La monotonia della vita di Maria Antonietta è qua e là interrotta dai divertimenti mondani: l’opera a Parigi e i festeggiamenti a corte, che diventano man mano sempre più frequenti. Lo sfarzo e gli sprechi, che sono la regola, a Versailles vengono raccontati attraverso gli occhi estasiati della ragazza: la descrizione che la regista ne fa supera da subito i confini del ritratto storico, per divenire, in senso più ampio, il ritratto di un’adolescente, dei suoi pensieri, delle sue paure. Tuttavia lo sguardo divertito di Sofia Coppola non è mai impietoso, è uno sguardo dolce che sa descrivere con delicatezza un mondo quasi chiuso in sé stesso, quello di Versailles appunto, con soluzioni stilistiche nuove e contaminazioni originali.
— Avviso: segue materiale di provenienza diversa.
/-- Memory errors (R131 to R135, R140 to R143): the scrubber and the patrol count and report what they find, and an uncorrectable granule is
poisoned; a march test lets the killed command run again, and a hard failure makes the row due for repair; repairs use up spare rows and
lanes, or report that none is left; and APPLY stages the reservations or refuses them (R147). No byte of HBM changes. Choices of the model
in it: log entries 41, 84, 85, 86, 171, 182. -/
def Obligations.MemoryErrorsAndRepairs : Prop :=
  (∀ (d : Dev) (mem off flips t : Nat), d.awake → d.memOn mem = true → off = mget 0 d.mem.scrubAt mem → d.coll.ready = true →
    let row := (mem * 0x1000000 + off) / 64 * 64
    (flips = 1 → Completes (.scrubRead mem off flips t) d (fun e => e.coll.pending = setBit512 d.coll.pending 0x000 ∧
      e.f F.MEM_SRAM_CE.COUNT = Nat.min (d.f F.MEM_SRAM_CE.COUNT + 1) 0xFFFFFFFF ∧ sameMemory d e ∧ e.mem.poison = d.mem.poison ∧
      mget 0 e.mem.scrubAt mem = (off + 8) % memSize mem ∧ e.mem.marches = d.mem.marches)) ∧
    (2 ≤ flips → mem ≠ hubMem → Completes (.scrubRead mem off flips t) d (fun e => e.coll.pending = setBit512 d.coll.pending 0x001 ∧
      e.f F.MEM_SRAM_UE.COUNT = Nat.min (d.f F.MEM_SRAM_UE.COUNT + 1) 0xFFFFFFFF ∧ sameMemory d e ∧
      row ∈ e.mem.marches ∧ mget 0 e.mem.scrubAt mem = (off + 8) % memSize mem)) ∧
    (2 ≤ flips → mem = hubMem → Completes (.scrubRead mem off flips t) d (fun e => e.coll.pending = setBit512 d.coll.pending 0x002 ∧
      sameRegsBut [R.PWR_LP_CTRL] d e ∧ sameMemory d e ∧ e.mem.marches = d.mem.marches)) ∧
    (flips = 0 → Completes (.scrubRead mem off flips t) d (fun e => e.coll = d.coll ∧ e.regs = d.regs ∧ sameMemory d e ∧
      e.mem.sram = d.mem.sram ∧ mget 0 e.mem.scrubAt mem = (off + 8) % memSize mem ∧ ∀ u, u ≠ mem → mget 0 e.mem.scrubAt u = mget 0 d.mem.scrubAt u))) ∧
  (∀ (d : Dev) (mem off flips t : Nat), d.awake → d.memOn mem = false ∨ off ≠ mget 0 d.mem.scrubAt mem → Does (.scrubRead mem off flips t) d d) ∧
  (∀ (d : Dev) (addr flips t : Nat), d.awake → d.on F.MEM_PATROL.EN = true → d.inHbm addr 1 = true → d.stackLost addr = false →
    d.coll.ready = true →
    let g := addr / 64 * 64
    (flips = 1 → g ∉ d.mem.poison → Completes (.patrolRead addr flips t) d (fun e => e.coll.pending = setBit512 d.coll.pending 0x003 ∧
      e.f (F.MEM_HBM_CE.COUNT (stackOf addr)) = Nat.min (d.f (F.MEM_HBM_CE.COUNT (stackOf addr)) + 1) 0xFFFFFFFF ∧ sameMemory d e ∧
      e.mem.poison = d.mem.poison)) ∧
    (2 ≤ flips ∨ g ∈ d.mem.poison → Completes (.patrolRead addr flips t) d (fun e => e.coll.pending = setBit512 d.coll.pending 0x004 ∧
      (∀ h, h ∈ e.mem.poison ↔ h = g ∨ h ∈ d.mem.poison) ∧
      e.f (F.MEM_HBM_UE.COUNT (stackOf g)) = Nat.min (d.f (F.MEM_HBM_UE.COUNT (stackOf g)) + 1) 0xFFFFFFFF ∧ sameMemory d e)) ∧
    (flips = 0 → g ∉ d.mem.poison → Does (.patrolRead addr flips t) d (d.at_ t))) ∧
  (∀ (d : Dev) (key t : Nat), d.awake →
    let row := key / 64 * 64
    let due := d.mem.sramRepairDue.filter (fun x => keyMacro x == keyMacro row && x != row)
    (row ∉ d.mem.marches → ∀ hard, Does (.marchTestDone key hard t) d d) ∧
    (row ∈ d.mem.marches → Completes (.marchTestDone key false t) d (fun e => e.mem.marches = d.mem.marches.filter (fun x => x != row) ∧
      (∀ id r w, mfind d.runs id = some r → r.phase = .march w →
        mfind e.runs id = some (if w.addr / 64 * 64 = row then { r with phase := .cand } else r)) ∧
      (∀ id r, mfind d.runs id = some r → (∀ w, r.phase ≠ .march w) → mfind e.runs id = some r) ∧
      sameMemory d e ∧ e.mem.sramRepairDue = d.mem.sramRepairDue ∧ e.leap = d.leap ∧ e.coll = d.coll ∧ e.regs = d.regs)) ∧
    (row ∈ d.mem.marches → due.length < d.rowsLeft row → Completes (.marchTestDone key true t) d (fun e => row ∈ e.mem.sramRepairDue ∧
      row ∉ e.mem.marches ∧ (∀ id r w, mfind d.runs id = some r → r.phase = .march w → w.addr / 64 * 64 = row →
        (mfind e.runs id).map Run.phase = some .cand) ∧ sameMemory d e ∧ e.leap = d.leap ∧ e.coll = d.coll)) ∧
    (row ∈ d.mem.marches → d.rowsLeft row ≤ due.length → d.unitExists (keyUnit row) = true → unitKind (keyUnit row) ∈ [0, 1, 3, 4] →
      d.leap.clus.length = 24 → Completes (.marchTestDone key true t) d (fun e => e.unitState (keyUnit row) = 3 ∧ sameMemory d e))) ∧
  (∀ (d : Dev) (mem : Nat), d.awake →
    let p := fun key => keyUnit key == mem && d.mem.rowsReady.contains key
    (d.mem.rowsReady.any (fun key => keyUnit key == mem) = false ∨ d.diesOn = false → Does (.rowRepairApply mem) d d) ∧
    (d.diesOn = true → d.mem.rowsReady.any (fun key => keyUnit key == mem) = true →
      (unitKind mem = 3 ∧ d.runs.any (fun q => q.2.holds && q.2.onClu (unitClu mem)) = false ∨
        unitKind mem = 4 ∧ d.runs.any (fun q => q.2.holds && [0, 1, 2, 3].any (fun j => q.2.onClu (unitRegion mem * 4 + j))) = false) →
      Completes (.rowRepairApply mem) d (fun e =>
        e.mem.sramRepairDue = d.mem.sramRepairDue.filter (fun key => !p key) ∧
        (∀ key, e.rowsLeft key = d.rowsLeft key - (d.mem.sramRepairDue.filter (fun r => p r && keyMacro r == keyMacro key)).length) ∧
        mget 0 e.mem.withheld mem = d.now + 2000 ∧
        sameMemory d e ∧ e.mem.sram = d.mem.sram ∧ e.regs = d.regs ∧ e.runs = d.runs))) ∧
  (∀ (d : Dev) (stack lane t : Nat) (marginal : Bool), d.awake → stack < d.nStacks → lane < 1024 → stack ∉ d.leap.dieLost →
    let ch := (stack * 1024 + lane) / 64
    let due := marginal = true ∨ 16 ≤ mget 0 (d.at_ t).patrolTurn.mem.hbmLanes (stack * 1024 + lane)
    (¬ due → Completes (.hbmLaneRepair stack lane marginal t) d (fun e => e.mem.lanesSpare = d.mem.lanesSpare ∧ sameMemory d e ∧
      e.regs = d.regs ∧ e.coll = d.coll)) ∧
    (due → d.mem.lanesSpare.getD ch 0 ≠ 0 → Completes (.hbmLaneRepair stack lane marginal t) d (fun e =>
      e.mem.lanesSpare.getD ch 0 = d.mem.lanesSpare.getD ch 0 - 1 ∧ (∀ c, c ≠ ch → e.mem.lanesSpare.getD c 0 = d.mem.lanesSpare.getD c 0) ∧
      e.f (F.MEM_HBM_REPAIR.LANES_USED stack) = Nat.min (d.f (F.MEM_HBM_REPAIR.LANES_USED stack) + 1) 255 ∧
      sameRegsBut [R.MEM_HBM_REPAIR stack] d e ∧ sameMemory d e ∧ e.mem.poison = d.mem.poison)) ∧
    (due → d.mem.lanesSpare.getD ch 0 = 0 → d.coll.ready = true → Completes (.hbmLaneRepair stack lane marginal t) d (fun e =>
      e.coll.pending = setBit512 d.coll.pending 0x005 ∧ e.mem.lanesSpare = d.mem.lanesSpare ∧ sameMemory d e ∧
      sameRegsBut [R.PWR_LP_CTRL] d e))) ∧
  (∀ (d : Dev) (stack row t : Nat), d.awake → stack < d.nStacks → stack ∉ d.leap.dieLost →
    let due := 3 ≤ mget 0 (d.at_ t).patrolTurn.mem.hbmRows (stack + 2 * row)
    (¬ due → Completes (.hbmRowRepair stack row t) d (fun e => e.mem.rowsSpare = d.mem.rowsSpare ∧ sameMemory d e ∧
      e.regs = d.regs ∧ e.coll = d.coll)) ∧
    (due → d.mem.rowsSpare.getD stack 0 ≠ 0 → Completes (.hbmRowRepair stack row t) d (fun e =>
      e.mem.rowsSpare.getD stack 0 = d.mem.rowsSpare.getD stack 0 - 1 ∧
      e.f (F.MEM_HBM_REPAIR.ROWS_USED stack) = Nat.min (d.f (F.MEM_HBM_REPAIR.ROWS_USED stack) + 1) 255 ∧
      sameRegsBut [R.MEM_HBM_REPAIR stack] d e ∧ sameMemory d e ∧ e.mem.poison = d.mem.poison)) ∧
    (due → d.mem.rowsSpare.getD stack 0 = 0 → d.coll.ready = true → Completes (.hbmRowRepair stack row t) d (fun e =>
      e.coll.pending = setBit512 d.coll.pending 0x005 ∧ e.mem.rowsSpare = d.mem.rowsSpare ∧ sameMemory d e ∧
      sameRegsBut [R.PWR_LP_CTRL] d e))) ∧
  (∀ d : Dev, d.awake → keysRise d.regs.cur = true → d.rsvBad = false →
    Completes .rsvApply d (fun e => e.on F.MEM_RSV_CTRL.PENDING = true ∧
      (∀ b s, b < 17 → s < 2 → e.pend (F.MEM_RSV.RATE b s) = d.f (F.MEM_RSV.RATE b s) ∧
        e.pend (F.MEM_RSV.BURST b s) = d.f (F.MEM_RSV.BURST b s) ∧ e.rate b s = d.rate b s) ∧
      e.mem = d.mem ∧ e.mods = d.mods)) ∧
  (∀ d : Dev, d.awake → d.rsvBad = true → Does .rsvApply d (d.set F.MEM_RSV_CTRL.BAD_CFG 1))

/-- Leap (R19, R395 to R397, R404 to R406): a rotation chooses the unit whose last full pass is the oldest, and at its boundary its logical
number binds to the spare and the unit goes under test; a fenced sequencer hands over to its standby; a loan binds a deferred engine's
number to a lender's spare and ends after the test. No other cluster's binding changes. Choices of the model in it: log entries 12, 32, 33,
37. -/
def Obligations.LeapRotatesAndLends : Prop :=
  (∀ (d : Dev) (k t : Nat), d.awake → d.leap.clus.length = 24 → d.cluOut k = false → d.diesOn = true →
    ((d.clu k).spare ≠ 7 → (d.clu k).lent = false → (d.clu k).engDue = none → (d.clu k).engPrev + d.rotNs ≤ t →
      Completes (.rotationDue k false t) d (fun e =>
        e.clu k = { d.clu k with engDue := d.oldest (engUnit k) ((d.clu k).le.filter (fun p => p != 7)) } ∧
        (∀ j, j ≠ k → e.clu j = d.clu j) ∧ e.mem = d.mem ∧ e.regs = d.regs ∧ e.runs = d.runs)) ∧
    ((d.clu k).pcSpare ≠ 3 → (d.clu k).pcDue = none → (d.clu k).pcPrev + d.rotNs ≤ t →
      Completes (.rotationDue k true t) d (fun e =>
        e.clu k = { d.clu k with pcDue := d.oldest (pcUnit k) ((d.clu k).pc.filter (fun p => p != 3)) } ∧
        (∀ j, j ≠ k → e.clu j = d.clu j) ∧ e.mem = d.mem ∧ e.regs = d.regs ∧ e.runs = d.runs))) ∧
  (∀ (d : Dev) (unit : Nat → Nat) (l : List Nat) (p : Nat), d.oldest unit l = some p →
    p ∈ l ∧ ∀ q ∈ l, (d.unitSt (unit p)).lastPass ≤ (d.unitSt (unit q)).lastPass) ∧
  (∀ (d : Dev) (k p t : Nat), d.awake → d.leap.clus.length = 24 → d.cluOut k = false → d.diesOn = true →
    let c := d.clu k
    (c.engDue = some p → c.spare ≠ 7 → c.lent = false → (d.unitSt (engUnit k c.spare)).testing = false → p ∈ c.le →
      d.leHeld (4 * k + c.le.idxOf p) = false → d.unitHeld (engUnit k p) = false → d.unitKept (engUnit k p) = false → d.unitHeld (engUnit k c.spare) = false →
      Completes (.leapRotation k false t) d (fun e =>
        e.clu k = { c with le := c.le.map (fun x => if x = p then c.spare else x), spare := p, engDue := none, engPrev := t } ∧
        (∀ j, j ≠ k → e.clu j = d.clu j) ∧ (e.unitSt (engUnit k p)).testing = true ∧ e.leap.journal = e.leap.clus ∧
        sameMemory d e ∧ e.regs = d.regs ∧ e.runs = d.runs)) ∧
    (c.pcDue = some p → c.pcSpare ≠ 3 → (d.unitSt (pcUnit k c.pcSpare)).testing = false → p ∈ c.pc →
      d.coreHeld (2 * k + c.pc.idxOf p) = false → d.unitHeld (pcUnit k p) = false → d.unitKept (pcUnit k p) = false → d.unitHeld (pcUnit k c.pcSpare) = false →
      Completes (.leapRotation k true t) d (fun e =>
        e.clu k = { c with pc := c.pc.map (fun x => if x = p then c.pcSpare else x), pcSpare := p, pcDue := none, pcPrev := t } ∧
        (∀ j, j ≠ k → e.clu j = d.clu j) ∧ (e.unitSt (pcUnit k p)).testing = true ∧ e.leap.journal = e.leap.clus ∧
        sameMemory d e ∧ e.regs = d.regs ∧ e.runs = d.runs))) ∧
  (∀ (d : Dev) (k t : Nat), d.awake → d.leap.clus.length = 24 → d.cluOut k = false →
    let c := d.clu k
    (c.seqActive ∈ c.seqFenced → 1 - c.seqActive ∉ c.seqFenced → d.coll.ready = true →
      Completes (.sequencerSwitchover k t) d (fun e => e.clu k = { c with seqActive := 1 - c.seqActive } ∧
        (∀ j, j ≠ k → e.clu j = d.clu j) ∧ e.coll.pending = setBit512 d.coll.pending 0x081 ∧ sameMemory d e)) ∧
    (c.seqActive ∉ c.seqFenced → 1 - c.seqActive ∉ c.seqFenced → d.codeTurn k = true →
      Completes (.sequencerSwitchover k t) d (fun e => e.clu k = { c with seqActive := 1 - c.seqActive } ∧
        (∀ j, j ≠ k → e.clu j = d.clu j) ∧ e.coll = d.coll ∧ e.mem = d.mem ∧ e.regs = d.regs ∧ e.runs = d.runs)) ∧
    (c.seqActive ∉ c.seqFenced → d.codeTurn k = false → Does (.sequencerSwitchover k t) d d)) ∧
  (∀ (d : Dev) (k p j t : Nat), d.awake → d.leap.clus.length = 24 → d.cluOut k = false → d.diesOn = true → (d.clu k).loanAsk = some p → p ∈ (d.clu k).le →
    (d.clu k).loan = none → d.leHeld (4 * k + (d.clu k).le.idxOf p) = false → (d.unitSt (engUnit k p)).slicing = false →
    d.unitKept (engUnit k p) = false → d.lender k = some j →
    Completes (.loanBegin k t) d (fun e =>
      (e.clu k).loan = some ⟨(d.clu k).le.idxOf p, p, j % 4, (d.clu j).spare, t, none⟩ ∧ (e.clu k).loanAsk = none ∧
      (e.clu j).lent = true ∧ (e.clu k).le = (d.clu k).le ∧ (e.unitSt (engUnit k p)).testing = true ∧
      (∀ i, i ≠ k → i ≠ j → e.clu i = d.clu i) ∧ e.mem = d.mem ∧ e.regs = d.regs ∧ e.runs = d.runs)) ∧
  (∀ (d : Dev) (k t : Nat) (l : Loan), d.awake → d.leap.clus.length = 24 → d.diesOn = true → (d.clu k).loan = some l → l.tested.isSome = true →
    l.began + d.rotNs ≤ t → d.leHeld (4 * k + l.le) = false →
    let j := k / 4 * 4 + l.lender
    j ≠ k → j < 24 → d.unitKept (engUnit j l.phys) = false →
    Completes (.loanEnd k t) d (fun e => e.clu k = { d.clu k with loan := none } ∧
      e.clu j = Clu.bringIn { d.clu j with lent := false, engPrev := t } ∧ e.leap.journal = e.leap.clus ∧
      (∀ i, i ≠ k → i ≠ j → e.clu i = d.clu i) ∧ e.mem = d.mem ∧ e.regs = d.regs ∧ e.runs = d.runs)) ∧
  (∀ c : Clu, (c.spare = 7 ∨ 7 ∉ c.le → c.bringIn = c) ∧
    (c.spare ≠ 7 → 7 ∈ c.le → c.bringIn = { c with le := c.le.set (c.le.idxOf 7) c.spare, spare := 7, engDue := none }))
Al suo terzo lungometraggio la regista sceglie di misurarsi con un personaggio storico, in un film in costume che tuttavia scivola con leggerezza oltre i confini del cinema di genere, e diviene così un’opera nuova e personalissima. Le ambientazioni a tinte forti che spesso fanno da sfondo alle descrizioni filmiche dei grandi personaggi storici lasciano qui il posto ad un’atmosfera più fresca e limpida. L’uso del colore, la descrizione dei paesaggi naturali, la cura nella scelta delle inquadrature: tutto concorre a comporre un film dove la bellezza delle immagini non viene mai sfoggiata in senso estetizzante, ma semplicemente resa funzionale alla narrazione. Del popolo parigino che assalterà infine la reggia non verranno mai raccontati né i volti, né la povertà, né il peso nel quadro sociale e storico di un’epoca piena di tensioni e nuovi fermenti. Il mondo resta fuori dai cancelli di Versailles, e questo permette alla regista di comporre un ritratto intimo, non pubblico, della regina; un ritratto che la pone, in qualche modo, al di fuori del giudizio della storia.